- [Work instructions]
Write out again each line of the material below, unchanged, from the first one to the line that holds "t.pending = s.pending".

——————————

-- ==== Sys2Proof/Certificates/Slice0/Obligations.lean ====
section
/-!
DEFINITION. The statements for the provers, in the terms of Safety.lean. Each docstring names the rules of spec/ that it follows; a statement that rests on
a choice of the model's names its log entry.
-/
open Sys2Proof Sys2Proof.Machine

/-! The block as a whole. -/

/-- The model's own rule (log 1): a step takes the command at the front of the queue and runs it on the state with the queue's rest. On an empty queue a
step is one edge of CK_TB, which adds 2^-30 s to the counter while CK_TB runs (R367), and changes nothing else. -/
def Obligations.StepRunsFront : Prop :=
  (∀ (c : Instr) (rest : List Instr) (s : State), s.pending = c :: rest → step s = exec c { s with pending := rest }) ∧
  (∀ s : State, s.pending = [] →
     (s.tb.running = true → step s = .next { s with tb := { s.tb with now := s.tb.now + 4 } }) ∧
     (s.tb.running = false → step s = .next s))

/-- Every command comes to an end in every state, and no command touches the queue. -/
def Obligations.EveryCommandAnswers : Prop :=
  ∀ (i : Instr) (s : State), ∃ t, exec i s = .next t ∧ t.pending = s.pending

/-- The counter's place and the ledger's bound hold at power-on. -/
def Obligations.ResetIsSafe : Prop :=
  Safe State.reset

/-- From every safe state a step answers a safe state: the counter stays on an edge of CK_TB (R367, R368), and no limited setting is changed more often than
R412 allows. -/
def Obligations.StepKeepsSafe : Prop :=
  ∀ s t : State, Safe s → step s = .next t → Safe t

/-! Set-up registers as a whole. -/

/-- An unshadowed pair register takes only a single 8-byte write whose halves form a valid pair (R418): a row that writes an invalid pair, and a write of
any other size or place in such a register, only raises SETUP_REFUSED, as does an invalid pair of load lines. A pair is valid when its halves differ in
every bit. -/
def Obligations.PairsAreObeyed : Prop :=
  (∀ v : Word64, pairOk v = true ↔ v.extractLsb' 0 32 ^^^ v.extractLsb' 32 32 = BitVec.allOnes 32) ∧
  (∀ (i : Instr) (s : State) (port : HostPort) (always : Bool) (o : Nat) (v : Word64), pairRow i = some (port, always, o, v) →
    bar0Open s port always = true → pairOk v = false → exec i s = .next (setupRefused s o) ∧ OnlyReports s (setupRefused s o)) ∧
  (∀ (s : State) (port : HostPort) (o : Nat) (bs : List Byte), bar0Open s port (alwaysOpen o) = true → windowAt o = none →
    (regAt (o / 8 * 8) = .pair → bs.length ≠ 8 ∨ o % 8 ≠ 0 →
      ∃ x, exec (.registerWrite port o bs) s = .next (setupRefused s x) ∧ OnlyReports s (setupRefused s x)) ∧
    (∀ n, regAt o = .pwLl n → o % 8 = 0 → bs.length = 8 → pairOk (BitVec.ofNat 64 (natOfBytes bs)) = false →
      exec (.registerWrite port o bs) s = .next (setupRefused s (tlBase n + 0x208))))

/-- Selectors (R489): a commit whose value differs from its block's selector is refused, changes nothing and raises SETUP_REFUSED; a write of a selector
changes nothing else, the shadows least; a shadowed register reads as the entry in force for the selected index. -/
def Obligations.SelectorsAreNamed : Prop :=
  (∀ (i : Instr) (s : State) (port : HostPort) (o n : Nat) (v : Word64), selectorRow s i = some (port, o, v, n) → bar0Open s port false = true →
    pairOk v = true → pairVal v ≠ n → exec i s = .next (setupRefused s o) ∧ OnlyReports s (setupRefused s o)) ∧
  (∀ (s : State) (port : HostPort) (bs : List Byte), bar0Open s port false = true → bs.length = 8 →
    (let w : Word64 := BitVec.ofNat 64 (natOfBytes bs)
     exec (.registerWrite port 0x300000 bs) s = .next { s with setup := { s.setup with partSel := w.extractLsb' 0 6 } } ∧
     exec (.registerWrite port 0x300040 bs) s = .next { s with setup := { s.setup with ctxSel := w.extractLsb' 0 16 } } ∧
     exec (.registerWrite port 0x300080 bs) s = .next { s with setup := { s.setup with pageSel := w.extractLsb' 0 16 } } ∧
     exec (.registerWrite port 0x400000 bs) s = .next { s with setup := { s.setup with ringSel := w.extractLsb' 0 20 } })) ∧
  (∀ s : State,
    (let e := (getPart s (Fin.ofNat 64 s.setup.partSel.toNat)).entry.toNat
     bar0Word s 0x300010 = e % 2 ^ 64 ∧ bar0Word s 0x300018 = e / 2 ^ 64) ∧
    bar0Word s 0x300048 = (getCtx s s.setup.ctxSel).binding.toNat ∧
    (∀ j h, j < 64 → h < 2 → bar0Word s (0x300400 + 16 * j + 8 * h) = (tget 0 (getCtx s s.setup.ctxSel).ranges j).toNat / 2 ^ (64 * h) % 2 ^ 64) ∧
    bar0Word s 0x300088 = (let o := tget 0 s.pages s.setup.pageSel.toNat; if o = 0 then 0 else o - 1 + 2 ^ 16) ∧
    ∀ w, w < 4 → bar0Word s (0x400020 + 8 * w) = (getRing s s.setup.ringSel.toNat).entry.toNat / 2 ^ (64 * w) % 2 ^ 64)

/-- BAR0 is one set of registers (R485): a write through any port whose link is up has the same effect, and a read the same value but for a half that a port
has latched (R487); while a port's link is down its BAR0 cannot be reached. -/
def Obligations.PortsShareRegisters : Prop :=
  (∀ (i a b : Instr) (s : State) (p q : HostPort), viaPort p i = some a → viaPort q i = some b →
    ((getHp s p).linkUp = true → (getHp s q).linkUp = true → exec a s = exec b s) ∧
    ((getHp s p).linkUp = false → exec a s = .next s)) ∧
  (∀ (s : State) (p q : HostPort) (o n : Nat),
    ((getHp s p).linkUp = true → (getHp s q).linkUp = true → n ≠ 4 ∨ o % 8 = 0 → bar0Read s p o n = bar0Read s q o n) ∧
    ((getHp s p).linkUp = false → bar0Read s p o n = none))

/-- Host ports (R473, R474, R512) and writes to registers without a row of their own (R417, R484 to R486). -/
def Obligations.HostPortsAndWrites : Prop :=
  (∀ (s : State) (p : HostPort),
    (∃ u, exec (.perstRelease p) s = .next u ∧ getHp u p = { getHp s p with perstReleased := true } ∧
      (fnState s (fnHost p) = 2 → fnState u (fnHost p) = 1) ∧ (fnState s (fnHost p) ≠ 2 → u.fns = s.fns) ∧
      (∀ q, q ≠ p → getHp u q = getHp s q) ∧ { u with fns := s.fns, hports := s.hports } = s) ∧
    (∃ u, exec (.perstAssert p) s = .next u ∧ (getHp u p).perstReleased = false ∧ (getHp u p).linkUp = false ∧ (getHp u p).ats = [] ∧
      (getHp u p).recoveries = (getHp s p).recoveries ∧ (getHp u p).correctable = (getHp s p).correctable ∧
      (getHp u p).msixOn = false ∧ (∀ e, e ∈ u.msixPending ↔ e ∈ s.msixPending ∧ e.1 ≠ p) ∧
      (fnReady s (fnHost p) = true → fnState u (fnHost p) = 2) ∧ (∀ q, q ≠ p → getHp u q = getHp s q) ∧
      { u with fns := s.fns, hports := s.hports, msixPending := s.msixPending } = s) ∧
    ((getHp s p).linkUp = true →
      (∀ ce ue, let h := getHp s p
        exec (.hostLinkRecovery p ⟨false, ce, ue⟩) s = .next (setHp s p { h with
          linkUp := false, recovering := true, recoveries := satInc h.recoveries
          correctable := satAdd h.correctable ce, uncorrectable := satAdd h.uncorrectable ue }) ∧
        ∃ u, exec (.hostLinkRecovery p ⟨true, ce, ue⟩) s = .next u ∧ (getHp u p).linkUp = false ∧ (getHp u p).recovering = false ∧
          (getHp u p).correctable = satAdd h.correctable ce ∧ (getHp u p).uncorrectable = satAdd h.uncorrectable ue ∧
          (getHp u p).recoveries = h.recoveries ∧ (∀ q, q ≠ p → getHp u q = getHp s q) ∧ { u with hports := s.hports } = s) ∧
      ∀ c pg, exec (.atsInvalidateRequest p c pg) s = .next (setHp s p { getHp s p with
        ats := (getHp s p).ats.filter (· != (c, pg)), atsCompleted := (getHp s p).atsCompleted + 1 }))) ∧
  (∀ (s : State) (port : HostPort) (o : Nat) (bs : List Byte), bar0Open s port (alwaysOpen o) = true →
    (∀ w i size, windowAt o = some (w, i, size) →
      (4 ≤ bs.length → bs.length ≤ 512 → bs.length % 4 = 0 → o % 4 = 0 → i + bs.length ≤ size →
        exec (.registerWrite port o bs) s = .next (setWindow s w i bs)) ∧
      (bs.length < 4 ∨ 512 < bs.length ∨ bs.length % 4 ≠ 0 ∨ o % 4 ≠ 0 ∨ size < i + bs.length →
        ∃ u, exec (.registerWrite port o bs) s = .next u ∧ OnlyReports s u)) ∧
    (windowAt o = none →
      ((bs.length ≠ 4 ∧ bs.length ≠ 8) ∨ o % bs.length ≠ 0 → ∃ u, exec (.registerWrite port o bs) s = .next u ∧ OnlyReports s u) ∧
      (bs.length = 8 → o % 8 = 0 → (∀ k, regAt o ≠ .load k) → (∀ p, regAt o ≠ .mboxCmd p) → (∀ n, regAt o ≠ .pwLl n) →
        exec (.registerWrite port o bs) s = .next (setReg s (regAt o) (BitVec.ofNat 64 (natOfBytes bs))))))

/-- The registers' values after reset (R488), where the spec states one. -/
def Obligations.ResetValues : Prop :=
  regWord State.reset .busMin = 470 ∧ State.reset.pw.throttleC = 95 ∧ State.reset.pw.hystC = 5 ∧ State.reset.pw.alertC = 100 ∧ State.reset.pw.limit = 270 ∧
  (∀ p, regWord State.reset (.quiet p) = mkPair 0 ∧ regWord State.reset (.redTmo p) = 10000 ∧ regWord State.reset (.lsShadow p 0) = mkPair 16 ∧
    regWord State.reset (.lsShadow p 1) = mkPair 32 ∧ regWord State.reset (.lsShadow p 2) = mkPair 2000 ∧ regWord State.reset (.lsShadow p 3) = mkPair 1) ∧
  (∀ k, regWord State.reset (.scrubCtl k) = 0x118 ∧ regWord State.reset (.load k) = 0xE6000000) ∧ (∀ q, regWord State.reset (.farCtl q) = 256) ∧
  (∀ c, regWord State.reset (.coreCtl c) = 0x01080400) ∧ (∀ n, regWord State.reset (.pwFreq n) = 40) ∧
  (∀ n, (getTile State.reset n).loadLines = 0x28282850 ∧ (getTile State.reset n).freq = 40) ∧ State.reset.tb.tolPpb = 50 ∧
  State.reset.tb.now = 0 ∧ quality State.reset = 0 ∧ State.reset.setup.partSel = 0 ∧ State.reset.resets = [] ∧ State.reset.pending = []

/-! The grid of cores. -/

/-- CLUSTER_MODE_ENTRY (R30, R31): a tile that is entering runs its image on its medium cores, one for each segment that is not marked defective, and
nothing else changes; a tile that Weala examines after a fault runs the recovery image, its changes in hand wait for the return and its cores are not ready.
SPARE_SELFTEST: on a tile in RUN and core mode the unused spare of each cluster is under test, and nothing else changes; a spare that passes is under test
no more. -/
def Obligations.ClusterModeAndSpares : Prop :=
  (∀ (s : State) (n : TileNo) (image : Byte) (token : BitVec 16), (getTile s n).mode = .entering image token →
    ∃ u, exec (.clusterModeEntry n) s = .next u ∧ (getTile u n).mode = .cluster image ∧
      (∀ i, i < 20 → (tget {} (getTile u n).medium i).running = !(defectMask (mittenEntry s (coreAt n (Fin.ofNat 4 (i / 5))))).testBit (i % 5)) ∧
      (getTile u n).failedSegs = (getTile s n).failedSegs ∧ (∀ m, m ≠ n → getTile u m = getTile s m) ∧ { u with tiles := s.tiles } = s) ∧
  (∀ (s : State) (n : TileNo), (getTile s n).mode = .core → recoveryDue s n = true → (∀ m ∈ s.changes, coreTile m.core = n) → s.weala.reqQueue = [] →
    ∃ u, exec (.clusterModeEntry n) s = .next u ∧ (getTile u n).mode = .cluster 0 ∧ u.changes = [] ∧
      (∀ c ∈ tileCores n, corePresent s c = true → fnState u (fnCore c) = 1) ∧ (∀ m, m ≠ n → getTile u m = getTile s m) ∧
      { u with tiles := s.tiles, fns := s.fns, changes := s.changes } = s) ∧
  (∀ (s : State) (n : TileNo), isHole s n = false → inCoreMode s n = true → (getTile s n).power = .run →
    exec (.spareSelftest n) s = .next (setTile s n { getTile s n with
      spareTests := (List.range 4).filter fun k => sparePhys (mittenEntry s (coreAt n (Fin.ofNat 4 k))) != 7 })) ∧
  (∀ (s : State) (c : CoreNo), coreCluster c ∈ (getTile s (coreTile c)).spareTests →
    exec (.spareSelftestResult c true) s = .next (setTile s (coreTile c) { getTile s (coreTile c) with
      spareTests := (getTile s (coreTile c)).spareTests.filter (· != coreCluster c) }))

——————————

- [Answer section]
-- ==== Sys2Proof/Certificates/Slice0/Obligations.lean ====
section
/-!
DEFINITION. The statements for the provers, in the terms of Safety.lean. Each docstring names the rules of spec/ that it follows; a statement that rests on
a choice of the model's names its log entry.
-/
open Sys2Proof Sys2Proof.Machine

/-! The block as a whole. -/

/-- The model's own rule (log 1): a step takes the command at the front of the queue and runs it on the state with the queue's rest. On an empty queue a
step is one edge of CK_TB, which adds 2^-30 s to the counter while CK_TB runs (R367), and changes nothing else. -/
def Obligations.StepRunsFront : Prop :=
  (∀ (c : Instr) (rest : List Instr) (s : State), s.pending = c :: rest → step s = exec c { s with pending := rest }) ∧
  (∀ s : State, s.pending = [] →
     (s.tb.running = true → step s = .next { s with tb := { s.tb with now := s.tb.now + 4 } }) ∧
     (s.tb.running = false → step s = .next s))

/-- Every command comes to an end in every state, and no command touches the queue. -/
def Obligations.EveryCommandAnswers : Prop :=
  ∀ (i : Instr) (s : State), ∃ t, exec i s = .next t ∧ t.pending = s.pending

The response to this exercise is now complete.